We focus on early psychosis (both affective and non-affective psychosis), within the first 3 years of the onset of psychotic symptoms.
PI: Geoffrey Aguirre, Vivek Patel, Yonggang Shi
Visual impairments (blindness and low vision) severely and negatively impact the quality of life. New sight-restoration treatments have arrived for some blinding diseases. In many cases, remarkable results have been demonstrated, suggesting that at least partial vision restoration is possible after prolonged blindness. However, psychophysical data from clinical trials often show large variance in outcomes. Preconditions in brain structure and function associated with the central visual pathway (CVP) may underlie some of the variance.
PI: Leanne Williams
Psychopathology arising from enhanced negative emotion or from the loss of positive emotional experience affects over 400 million people globally. Such states of disordered emotion cut across multiple diagnostic categories and are compounded by accompanying disruptions in cognitive function. Our objective is to use HCP protocols to acquire and make public a large dataset of imaging, behavioral, and symptom data from patients with disordered emotional states. We will also develop and make public new methods for examining how connectome disorganization gives rise to these disordered states at the level of the individual patient.
PI: Leanne Williams
Our objective is to use HCP protocols to acquire and make public a large dataset of imaging, behavioral, and symptom data from patients with disordered emotional states. We will also develop and make public new methods for examining how connectome disorganization gives rise to these disordered states at the level of the individual patient.
PI: Scott Sponheim
Distorted perception is a defining feature of severe mental disorders and contributes to the impaired reality testing of people with psychosis. Growing evidence indicates that individuals with psychotic disorders have compromised connections in the brain which may account for perceptual distortions and hallucinations. The Psychosis Human Connectome Project (P-HCP) will collect data on people with psychosis (PwP), their first-degree biological relatives, and healthy controls in order to examine possible endophenotypic markers of psychosis. The goal of this project is to use state-of-the-art brain imaging from the Human Connectome Project (HCP) in concert with sophisticated visual tasks to develop and test neurophysiological models of basic and complex visual functions of the brain in order to understand the origins of distorted perception in psychosis.

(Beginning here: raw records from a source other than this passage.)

-- ==== Sys2Proof/Tests/Slice0.lean ====
section
/-! SUPPORT. The model's own tests: ill-formed commands, words of requests and markers written out from the manual, and for
every statement that has hypotheses a state and operands that meet them. -/

namespace Sys2Proof.Tests

open Sys2Proof.Machine

/-! ## States the tests use -/

/-- Row 0, column 0. -/
def corner : TubePos := { row := 0, col := 0 }

/-- ENGAGED under preset 1, with the request of a frame awaited. -/
def engaged : State :=
  { State.reset with
    mode := .engaged, layout := presetLayout 1, strap := 1
    pins := { selectLow := true, rigReset := false, powerReset := false }
    link := { phase := .receiving, waitLeft := 0, reply := [] } }

/-- The part held in power-on reset. -/
def held : State := { State.reset with pins := { State.reset.pins with powerReset := true } }

/-- A frame in a phase, with one WAIT byte and two reply bytes still to come. -/
def framed (phase : LinkPhase) : State := { engaged with link := { phase := phase, waitLeft := 1, reply := [7, 8] } }

/-- Every segment. -/
def allFree : List Nat := List.range Config.segments

/-- The same part with a lane 0, takes, a tube 0 and a free list of the test's choosing. -/
def partWith (fl : List Nat) (l : Lane) (ts : List (Nat × Take)) (x : Tube) (q : List (Fin 8)) (reserved serial : Nat) : State :=
  { engaged with
    lanes := engaged.lanes.set 0 l, takes := ts, tubes := [(0, x)], serialCounter := serial
    pool := { engaged.pool with freeList := fl, freeCount := fl.length, queue := q, reserved := reserved } }

/-- The same with every segment free. -/
def part (l : Lane) (ts : List (Nat × Take)) (x : Tube) (q : List (Fin 8)) (reserved serial : Nat) : State :=
  partWith allFree l ts x q reserved serial

/-- Lane 0, ARMED. -/
def armedLane : Lane := { Lane.disabled (LaneConfig.reset 0) with state := .armed }

/-- Tube 0, in the map. -/
def mapped : Tube := { Tube.reset with presence := .inMap }

/-- Take 0 of lane 0, just opened. -/
def openTake : Take := Take.atOpen 1 { lane := 0, slot := 0, pos := corner, direction := .push } 8

/-- Take 0, sealed with nothing recorded. -/
def sealedTake : Take := { openTake with state := .sealed, remaining := 0, closeCause := some .endMarker }

/-- Lane 0 ARMED, tube 0 in the map. -/
def armed : State := part armedLane [] mapped [] 0 1

/-- Lane 0 WAITING with a start on tube 0. -/
def waiting : State :=
  part { armedLane with state := .waiting, held := some (corner, .push), pauseAdmission := true, admission := some 0
                        cfg := { LaneConfig.reset 0 with admission := 1 } }
    [] { mapped with claim := some 0 } [0] 0 1

/-- Lane 0 OPEN, recording take 0 of tube 0. -/
def opened : State :=
  part { armedLane with state := .opened, current := some 0, idle := some 19999 } [(0, openTake)]
    { (mapped.opened 0) with claim := some 0 } [] 8 2

/-- Lane 0 CLOSING with final sequence 7, recording take 0 of tube 0. -/
def closing : State :=
  part { armedLane with state := .closing, current := some 0, finalSeq := some 7, drain := some 9999 }
    [(0, { openTake with state := .closing })] { (mapped.opened 0) with claim := some 0 } [] 8 2

/-- Take 0 SEALED, the only take of tube 0. -/
def settled : State :=
  part armedLane [(0, sealedTake)] { (mapped.opened 0) with status := .pending, pending := 1 } [] 0 2

/-- Take 0 ACCEPTED. -/
def accepted : State :=
  part armedLane [(0, { sealedTake with state := .accepted })]
    { (mapped.opened 0) with status := .accepted, accepted := some 0, acceptMark := true } [] 0 2

/-! ### Their books -/

theorem lane_part (fl : List Nat) (l : Lane) (ts : List (Nat × Take)) (x : Tube) (q : List (Fin 8)) (r c : Nat) (n : Fin 8) :
    (partWith fl l ts x q r c).lane n = if n = 0 then l else Lane.disabled (LaneConfig.reset n) := by
  fin_cases n <;> rfl

theorem tubeAt_part (fl : List Nat) (l : Lane) (ts : List (Nat × Take)) (x : Tube) (q : List (Fin 8)) (r c i : Nat) :
    (partWith fl l ts x q r c).tubeAt i = if i = 0 then x else Tube.reset := rfl

theorem takeAt_part (fl : List Nat) (l : Lane) (t : Take) (x : Tube) (q : List (Fin 8)) (r c k : Nat) :
    (partWith fl l [(0, t)] x q r c).takeAt k = if k = 0 then t else Take.free := rfl

theorem takeAt_part_nil (fl : List Nat) (l : Lane) (x : Tube) (q : List (Fin 8)) (r c k : Nat) :
    (partWith fl l [] x q r c).takeAt k = Take.free := rfl

theorem laneLine_part (fl : List Nat) (l : Lane) (ts : List (Nat × Take)) (x : Tube) (q : List (Fin 8)) (r c : Nat) (n : Fin 8) :
    (partWith fl l ts x q r c).laneLine n = LaneLine.idle := by
  fin_cases n <;> rfl

theorem lane_disabled (n : Fin 8) :
    (Lane.disabled (LaneConfig.reset n)).current = none ∧ (Lane.disabled (LaneConfig.reset n)).held = none ∧
      (Lane.disabled (LaneConfig.reset n)).state = .disabled ∧ (Lane.disabled (LaneConfig.reset n)).idle = none ∧
      (Lane.disabled (LaneConfig.reset n)).drain = none ∧ (Lane.disabled (LaneConfig.reset n)).admission = none ∧
      (Lane.disabled (LaneConfig.reset n)).finalSeq = none ∧ (Lane.disabled (LaneConfig.reset n)).pauseAdmission = false :=
  ⟨rfl, rfl, rfl, rfl, rfl, rfl, rfl, rfl⟩

/-- The fields of a lane that `Books` speaks of agree with its state. -/
def laneGood (l : Lane) : Prop :=
  (∀ c, l.idle = some c → l.state = .opened ∧ c < l.cfg.idle) ∧ (∀ c, l.drain = some c → l.state = .closing ∧ c < l.cfg.drain) ∧
    (∀ c, l.admission = some c → l.state = .waiting ∧ c < l.cfg.admission) ∧
    (l.finalSeq.isSome = true → l.state = .closing) ∧ (l.pauseAdmission = true ↔ l.state = .waiting) ∧
    (l.held.isSome = true ↔ l.state = .waiting) ∧ l.state ≠ .disabled

theorem fields_part {fl : List Nat} {l : Lane} {ts : List (Nat × Take)} {x : Tube} {q : List (Fin 8)} {r c : Nat} (h : laneGood l) :
    LaneFieldsMatch (partWith fl l ts x q r c) := by
  obtain ⟨h1, h2, h3, h4, h5, _, h7⟩ := h
  constructor <;> intro n <;> simp only [lane_part, laneLine_part] <;> split <;>
    simp_all [Lane.disabled]

theorem queue_part {fl : List Nat} {l : Lane} {ts : List (Nat × Take)} {x : Tube} {q : List (Fin 8)} {r c : Nat} (h : laneGood l)
    (hq : q = if l.state = .waiting then [0] else []) : QueueMatchesLanes (partWith fl l ts x q r c) := by
  obtain ⟨_, _, _, _, _, h6, _⟩ := h
  have e : (partWith fl l ts x q r c).pool.queue = q := rfl
  constructor
  · intro n; simp only [lane_part]; split <;> simp_all [lane_disabled]
  · intro n; rw [e, hq]; simp only [lane_part]; by_cases hn : n = 0 <;> by_cases hw : l.state = .waiting <;>
      simp_all [lane_disabled]
  · rw [e, hq]; split <;> simp

theorem pool_part {fl : List Nat} {l : Lane} {ts : List (Nat × Take)} {x : Tube} {q : List (Fin 8)} {r c : Nat}
    (hr : r = (ts.map fun e => e.2.remaining).sum) (hs : r + 64 ≤ fl.length)
    (hc : (fl ++ ts.flatMap fun e => e.2.chain).Perm (List.range Config.segments)) :
    PoolBalances (partWith fl l ts x q r c) ∧ LatchSettled (partWith fl l ts x q r c) := by
  refine ⟨⟨rfl, hr, ?_, hc⟩, ⟨?_, fun _ => ?_, fun h => Bool.noConfusion h⟩⟩
  · show r ≤ fl.length; omega
  · show 64 ≤ 128; omega
  · show 64 ≤ fl.length - r; omega

/-- With every segment free the books need no chain. -/
theorem allFree_perm {t : Take} (h : t.chain = []) :
    (allFree ++ [((0 : Nat), t)].flatMap fun e => e.2.chain).Perm (List.range Config.segments) := by
  simp [h, allFree]

theorem load_part {fl : List Nat} {l : Lane} {ts : List (Nat × Take)} {x : Tube} {q : List (Fin 8)} {r c : Nat} :
    LoadInRange (partWith fl l ts x q r c) := by
  have e : (partWith fl l ts x q r c).loader = State.reset.loader := rfl
  refine ⟨?_, ?_, ?_⟩ <;> rw [e]
  · decide
  · decide
  · intro h; exact absurd h (by decide)

/-- The books of a part without a take. -/
theorem books_none {l : Lane} {x : Tube} {q : List (Fin 8)} {c : Nat} (h : laneGood l) (hc : l.current = none)
    (hr : l.recording = false) (hq : q = if l.state = .waiting then [0] else []) (hx : x ≠ Tube.reset)
    (ha : x.accepted = none) : Books (part l [] x q 0 c) := by
  have hp := @pool_part allFree l [] x q 0 c rfl (by simp [allFree, Config.segments]) (by simp [allFree])
  unfold part
  refine ⟨rfl, ?_, fun _ _ => rfl, fun _ _ => rfl, ⟨?_, ?_, ?_⟩, queue_part h hq, hp.1, hp.2, fields_part h, ⟨?_, ?_⟩, load_part⟩
  · have : (partWith allFree l [] x q 0 c).tubes = [(0, x)] := rfl
    simp [Sparse.wf, Sparse.wfFrom, this, hx]
  · intro n k; simp only [lane_part]; split <;> simp_all [lane_disabled]
  · intro n; simp only [lane_part]; split <;> simp_all [lane_disabled, Lane.recording]
  · intro k; simp [takeAt_part_nil, Take.free, TakeState.recording]
  · intro i k; rw [tubeAt_part]; split <;> simp [ha, Tube.reset]
  · intro k i hk; simp [takeAt_part_nil, Take.free] at hk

PI: Randall Espinoza, Katherine Narr, Danny Wang
The goal of this project is to identify connectome-specific correlates and predictors of successful treatment outcomes in patients with severe depression followed prospectively while receiving one of three rapidly acting therapeutic interventions. These interventions include electroconvulsive therapy (ECT), serial ketamine infusion, and total sleep deprivation (TSD). Via neurostimulation, pharmacological or behavioral perturbation, each elicits relatively robust antidepressant effects and has a distinct mode of access to the central nervous system. A related goal is to characterize variations in neural connectivity associated with individual clinical, behavioral or physiological factors that distinguish patients with severe depression from demographically similar non-depressed controls.
PI: John Ringman
This study explores Alzheimer’s disease (AD), specifically those of Mexican Mestizo origin. AD can be divided into subtypes by genetic origins, each of which may have distinct pathogenetic cascades and therefore may respond differentially to treatments.
By applying the HCP protocol to persons at-risk for fully-penetrant autosomal dominant AD (ADAD due to either the A431E PSEN1 or V717I APP mutations) in conjunction with positron emission tomography (PET) imaging of tau using the novel ligand 18F-T807, we will be able to test the hypothesis that tau pathology spreads in a trans-synaptic manner along definable neural pathways.